It is another object of the present invention to provide a method for manufacturing a scaffold matrix for bone grafting, which is based on mammalian teeth and can be applied instead of allografts.
It is a further object of the present invention to provide a method for manufacturing a scaffold matrix for bone grafting, which is based on mammalian teeth and can be used as a xenograft.
It is another object of the present invention to provide a mammalian tooth-based substrate that can be safely used as a bone substitute in allograft and xenograft applications.
Other objects and advantages of the invention will appear as the description proceeds.
Disclosure of Invention
The present invention provides a bone graft or bone substitute comprising a non-cellular powder of crushed mammalian teeth or bone or parts thereof, which is extracted with a hydroxide of an alcohol and heated to a temperature of 110 ℃ to 190 ℃. In one embodiment, the present invention provides a bone graft or bone substitute comprising crushed non-cellular powder of mammalian teeth or bone or parts thereof extracted with hydroxide of an alcohol and positively reacted with an anti-RGD antibody. The present invention also provides a bone graft or bone substitute comprising a non-cellular powder of crushed mammalian teeth or bones or parts thereof, which is extracted with hydroxide of an alcohol, heated to a temperature of 110 ℃ to 190 ℃, and preferably positively reacted with an anti-RGD antibody. In one embodiment, the bone graft or bone substitute of the present invention is used as an autograft or allograft. In an important embodiment, the bone graft or bone substitute of the present invention is safely used as a xenograft.
The present invention relates to a method of manufacturing a bone graft or bone substitute, comprising the steps of: i) providing a mammalian tooth or bone or portion thereof; ii) immersing the mammalian tooth or bone or a portion thereof in an alcohol solution of an alkali metal hydroxide; iii) washing the tooth or bone or a portion thereof with a saline solution after immersion in the hydroxide of the alcohol; iv) heating and drying the washed tooth or bone or a part thereof at a temperature of from 110 ℃ to 190 ℃; and v) crushing the tooth or bone or a portion thereof, wherein the crushing step is performed after any of steps i) to iv); thereby providing an acellular powder of crushed mammalian teeth or portions thereof for use as a safe bone graft. In a preferred embodiment of the invention, the method comprises: i) providing a mammalian tooth or bone or portion thereof, washing and crushing said tooth or bone or portion thereof; ii) immersing the crushed mammalian tooth or bone or a portion thereof in an alcohol solution of an alkali metal hydroxide for a period of time of 0.25 hours to 5 hours; iii) washing the crushed material with a brine solution after the immersing of step ii); and iv) heating the crushed and washed material of step iii) at a temperature of from 110 ℃ to 190 ℃ for a period of from 0.1 hour to 3 hours.
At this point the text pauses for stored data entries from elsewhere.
-- ==== Sys2Proof/Laws/Deep.lean ====
section
/-! SUPPORT. What hardly any operation touches: the queue of commands, the thermal-trip pin, GLB_LOCK, register g[0] of the Sheepdog
and how many accesses are outstanding at the register port. One lemma per shared operation says that it leaves all of these alone. -/

namespace Sys2Proof.Machine

/-- The queue, the thermal-trip pin, GLB_LOCK, g[0], and the number of accesses outstanding at the register port. -/
def State.deep (s : State) : List Instr × Bool × LockReg × BitVec 32 × Nat :=
  (s.pending, s.pins.thermTrip, s.lock, s.kn.sheep.g[0], s.ctl.rp.outstanding)

/-! ### The updates -/

@[simp] theorem State.deep_updSh (s : State) (f : Shared → Shared) : (s.updSh f).deep = s.deep := by cases s; rfl
@[simp] theorem State.deep_updPlate (s : State) (f : PlateSt → PlateSt) : (s.updPlate f).deep = s.deep := by cases s; rfl
@[simp] theorem State.deep_updMs (s : State) (f : ModeSt → ModeSt) : (s.updMs f).deep = s.deep := by cases s; rfl
@[simp] theorem State.deep_updRcv (s : State) (f : Rcv → Rcv) : (s.updRcv f).deep = s.deep := by cases s; rfl
@[simp] theorem State.deep_updLdg (s : State) (f : Ledger → Ledger) : (s.updLdg f).deep = s.deep := by cases s; rfl
@[simp] theorem State.deep_updBrk (s : State) (f : Bark → Bark) : (s.updBrk f).deep = s.deep := by cases s; rfl
@[simp] theorem State.deep_updBrn (s : State) (f : Burin → Burin) : (s.updBrn f).deep = s.deep := by cases s; rfl
@[simp] theorem State.deep_updFrz (s : State) (f : Frz → Frz) : (s.updFrz f).deep = s.deep := by cases s; rfl
@[simp] theorem State.deep_updSlice (s : State) (n : Nat) (f : Slice → Slice) : (s.updSlice n f).deep = s.deep := by
  simp [State.deep]
@[simp] theorem State.deep_mapSlices (s : State) (f : Nat → Slice → Slice) : (s.mapSlices f).deep = s.deep := by
  simp [State.deep]
@[simp] theorem State.deep_updLink (s : State) (f : List Link → List Link) : (s.updLink f).deep = s.deep := by cases s; rfl
@[simp] theorem State.deep_updOut (s : State) (f : List Msg → List Msg) : (s.updOut f).deep = s.deep := by cases s; rfl
@[simp] theorem State.deep_updTokens (s : State) (f : List Token → List Token) : (s.updTokens f).deep = s.deep := by cases s; rfl
@[simp] theorem State.deep_updIrq (s : State) (f : List IMsg → List IMsg) : (s.updIrq f).deep = s.deep := by cases s; rfl
/-- A change of the pins that leaves the thermal-trip pin alone. -/
@[simp] theorem State.deep_updPins (s : State) (f : Pins → Pins) (h : (f s.pins).thermTrip = s.pins.thermTrip) :
    (s.updPins f).deep = s.deep := by
  simp [State.deep, h]

/-- A change of the Kennel that leaves the Sheepdog alone. -/
@[simp] theorem State.deep_updKn (s : State) (f : Kennel → Kennel) (h : (f s.kn).sheep = s.kn.sheep) :
    (s.updKn f).deep = s.deep := by
  simp [State.deep, h]

/-- A change of the Sheepdog that leaves g[0] alone. -/
@[simp] theorem State.deep_updSheep (s : State) (f : Sheep → Sheep) (h : (f s.kn.sheep).g[0] = s.kn.sheep.g[0]) :
    (s.updSheep f).deep = s.deep := by
  simp [State.deep, h]

/-- A change of the control island that leaves the accesses of the register port alone. -/
@[simp] theorem State.deep_updCtl (s : State) (f : Control → Control) (h : (f s.ctl).rp.outstanding = s.ctl.rp.outstanding) :
    (s.updCtl f).deep = s.deep := by
  simp [State.deep, h]

/-- What every step of a fold leaves alone, the fold leaves alone. -/
@[simp] theorem State.deep_foldl {α : Type} (f : State → α → State) (h : ∀ s x, (f s x).deep = s.deep) (l : List α) (s : State) :
    (l.foldl f s).deep = s.deep := by
  induction l generalizing s with
  | nil => rfl
  | cons x l ih => rw [List.foldl_cons, ih, h]

/-- Either way. -/
theorem State.deep_ite {c : Prop} [Decidable c] {a b : State} {d : List Instr × Bool × LockReg × BitVec 32 × Nat}
    (ha : a.deep = d) (hb : b.deep = d) : (if c then a else b).deep = d := by
  split
  · exact ha
  · exact hb

/-- The same for simp. -/
@[simp] theorem State.deep_ite_eq {c : Prop} [Decidable c] (a b : State) : (if c then a else b).deep = if c then a.deep else b.deep :=
  apply_ite State.deep c a b

/-- A command is refused, or ends in a state of which `d` holds what it held. -/
def CmdRes.Ends (d : List Instr × Bool × LockReg × BitVec 32 × Nat) : CmdRes → Prop
  | .ok t => t.deep = d
  | .error _ => True
@[simp] theorem CmdRes.ends_ok (d) (t : State) : CmdRes.Ends d (.ok t) ↔ t.deep = d := Iff.rfl
@[simp] theorem CmdRes.ends_error (d) (c : Nat) : CmdRes.Ends d (.error c) ↔ True := Iff.rfl
theorem CmdRes.Ends.ok {d} {r : CmdRes} {t : State} (h : CmdRes.Ends d r) (e : r = .ok t) : t.deep = d := by
  subst e; exact h

/-! ### The Kennel's own operations leave the Sheepdog alone -/

@[simp] theorem Kennel.pump_sheep (k : Kennel) (now : Nat) : (k.pump now).sheep = k.sheep := by
  unfold Kennel.pump
  dsimp only
  split
  · rfl
  · split
    · rfl
    · split
      · split <;> rfl
      · split <;> rfl
@[simp] theorem Kennel.enqueue_sheep (k : Kennel) (now : Nat) (r : KRec) : (k.enqueue now r).sheep = k.sheep := by
  unfold Kennel.enqueue
  simp only [Kennel.pump_sheep]
  repeat' split
  all_goals rfl

/-! ### Events -/

@[simp] theorem State.deep_brkRaise (s : State) (src : Nat) : (s.brkRaise src).deep = s.deep := by simp [State.brkRaise]
@[simp] theorem State.deep_ledgerLost (s : State) (u : Nat) : (s.ledgerLost u).deep = s.deep := by
  unfold State.ledgerLost
  dsimp only
  split <;> simp
@[simp] theorem State.deep_bark (s : State) (src : Nat) : (s.bark src).deep = s.deep := by
  unfold State.bark
  repeat' split
  · simp
  · exact State.deep_updKn _ _ rfl
  · exact State.deep_updKn _ _ rfl
@[simp] theorem State.deep_ledgerRecs (s : State) (u : Nat) (rs : List LRec) : (s.ledgerRecs u rs).deep = s.deep := by
  unfold State.ledgerRecs
  dsimp only
  repeat' split
  · simp
  · simp
  · exact State.deep_updKn _ _ rfl
  · simp
  · simp
@[simp] theorem State.deep_ledgerEv (s : State) (u typ sub : Nat) (data : List Word) : (s.ledgerEv u typ sub data).deep = s.deep :=
  State.deep_ledgerRecs _ _ _
@[simp] theorem State.deep_knlEvent (s : State) (typ sub : Nat) (data : List Word) (src : Nat) :
    (s.knlEvent typ sub data src).deep = s.deep := by
  unfold State.knlEvent
  repeat' split
  · simp
  · simp
  · exact State.deep_updKn _ _ rfl
@[simp] theorem State.deep_kst (s : State) (typ : Nat) (data : List Word) : (s.kst typ data).deep = s.deep :=
  State.deep_updKn _ _ (by simp)
@[simp] theorem State.deep_sendBy (s : State) (i : Nat) (route : Word) (m : Msg) : (s.sendBy i route m).deep = s.deep := by
  unfold State.sendBy
  dsimp only
  repeat' split
  · simp
  · rw [State.deep_updKn]
    · simp
    · rfl
  · rw [State.deep_updCtl _ _ rfl]
    simp
@[simp] theorem State.deep_send (s : State) (i : Nat) (m : Msg) : (s.send i m).deep = s.deep := by
  unfold State.send
  split <;> simp
@[simp] theorem State.deep_token (s : State) (c : Bool) (a b : Nat) (k : BitVec 8) : (s.token c a b k).deep = s.deep := by
  unfold State.token
  split <;> simp
@[simp] theorem State.deep_withdraw (s : State) (n : Nat) (m : Msg) : (s.withdraw n m).deep = s.deep := by simp [State.withdraw]
@[simp] theorem State.deep_applyNet (n : Nat) (s : State) (e : Eff) : (State.applyNet n s e).deep = s.deep := by
  unfold State.applyNet
  split <;> simp
@[simp] theorem State.deep_onFailing (s : State) (n : Nat) (f : Work → Work) : (s.onFailing n f).deep = s.deep := by
  unfold State.onFailing
  dsimp only
  rw [State.deep_foldl _ (fun s e => State.deep_applyNet n s e)]
  simp
@[simp] theorem State.deep_startSubst (s : State) (n : Nat) : (s.startSubst n).deep = s.deep := by
  unfold State.startSubst
  dsimp only
  split
  · simp only [State.deep_updRcv, State.deep_updMs, State.deep_updSh, State.deep_updSlice]
    exact State.deep_ite (by simp) (by simp)
  · simp only [State.deep_kst, State.deep_bark, State.deep_ledgerEv, State.deep_updSlice, State.deep_onFailing]
@[simp] theorem State.deep_enter (s : State) (m p : Mode) : (s.enter m p).deep = s.deep := by simp [State.enter]
@[simp] theorem Kennel.clearScent_sheep (k : Kennel) : k.clearScent.sheep = k.sheep := rfl
@[simp] theorem State.deep_clearScent (s : State) : (s.updKn Kennel.clearScent).deep = s.deep := State.deep_updKn _ _ rfl
@[simp] theorem State.deep_failSlice (s : State) (n : Nat) : (s.failSlice n).deep = s.deep := by
  unfold State.failSlice
  dsimp only
  split
  · rfl
  · split
    · simp
    · refine State.deep_ite (State.deep_updCtl _ _ rfl) (State.deep_ite ?_ (by simp))
      rw [State.deep_startSubst]
      exact State.deep_ite (by simp) (by simp)
@[simp] theorem State.deep_declareDead (s : State) (n a cmd : Nat) : (s.declareDead n a cmd).deep = s.deep := by
  unfold State.declareDead
  dsimp only
  repeat' split
  · rfl
  · simp
  · rw [State.deep_updCtl _ _ rfl]
    simp

/-! ### Slice operations lifted to the state -/

/-- An effect of a slice leaves all of these alone. -/
@[simp] theorem State.deep_applyEff (n : Nat) (s : State) (e : Eff) : (State.applyEff n s e).deep = s.deep := by
  cases e with
  | overlay b r sp => exact State.deep_updKn _ _ rfl
  | _ => simp [State.applyEff]
/-- An operation of a slice leaves all of these alone. -/
@[simp] theorem State.deep_onSlice (s : State) (n : Nat) (f : Work → Work) : (s.onSlice n f).deep = s.deep := by
  unfold State.onSlice
  dsimp only
  rw [State.deep_foldl _ (fun s e => State.deep_applyEff n s e)]
  simp
@[simp] theorem State.deep_onAll (s : State) (f : Work → Work) : (s.onAll f).deep = s.deep :=
  State.deep_foldl _ (fun s n => State.deep_onSlice s n f) _ _
/-- An operation that slice `n` takes now or later. -/
@[simp] theorem State.deep_whenReady (s : State) (n : Nat) (o : LateOp) (f : Work → Work) : (s.whenReady n o f).deep = s.deep := by
  unfold State.whenReady
  split <;> simp
@[simp] theorem State.deep_drainAt (s : State) (p n : Nat) : (s.drainAt p n).deep = s.deep := State.deep_onSlice _ _ _
@[simp] theorem State.deep_drainBarriers (s : State) (p : Nat) : (s.drainBarriers p).deep = s.deep := by
  unfold State.drainBarriers
  dsimp only
  rw [State.deep_updLink, State.deep_foldl _ (fun s n => State.deep_whenReady s n _ _)]
  split <;> simp
/-- What a frozen block does not do, it does not change. -/
@[simp] theorem State.deep_unlessFrozen (s : State) (f : State → State) (h : (f s).deep = s.deep) : (s.unlessFrozen f).deep = s.deep := by
  unfold State.unlessFrozen
  split
  · rfl
  · exact h

end Sys2Proof.Machine
end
In a preferred embodiment of the invention, the portion of the tooth comprises dentin. In a preferred embodiment of the invention, the mammalian teeth are processed to isolate a dentin containing fraction for further steps. The method of the invention may comprise the steps of: removing soft tissue prior to further processing or removing enamel prior to further processing, or both and performing steps ii) to iv) without these components. In a preferred embodiment of the invention, the method further comprises gamma irradiation. The alcohol includes a lower alcohol, preferably ethanol. The alkali metal hydroxide may include sodium hydroxide.
The alcohol is preferably 50-90% by volume, for example about 70% by volume, of aqueous ethanol, and the hydroxide is sodium hydroxide at a concentration up to saturation in the aqueous ethanol at ambient temperature. The immersing step is preferably carried out for 0.3 to 3 hours, for example 0.5 to 1 hour, and the heating step is carried out for 0.2 to 2 hours. The washing step may comprise a saline solution, for example 0.15m nacl, which may be buffered. Washing may take from 0.75 hours to 1.5 hours, for example 1 hour. The heating step may require 0.3 hours to 1 hour, for example about 0.5 hours, at 150 ℃.
The object of the present invention is to provide a safe bone graft or bone substitute, which is essentially a non-cellular powder of crushed mammalian teeth or bones or parts thereof, which is extracted with alcohol hydroxide and heated at a temperature above 105 ℃ and below 200 ℃, preferably at a temperature of 110 ℃ to 190 ℃, for example at a temperature of 120 ℃ to 180 ℃, for replacing missing bones in dental surgery, in treating bone fractures or after removal of bone tumors.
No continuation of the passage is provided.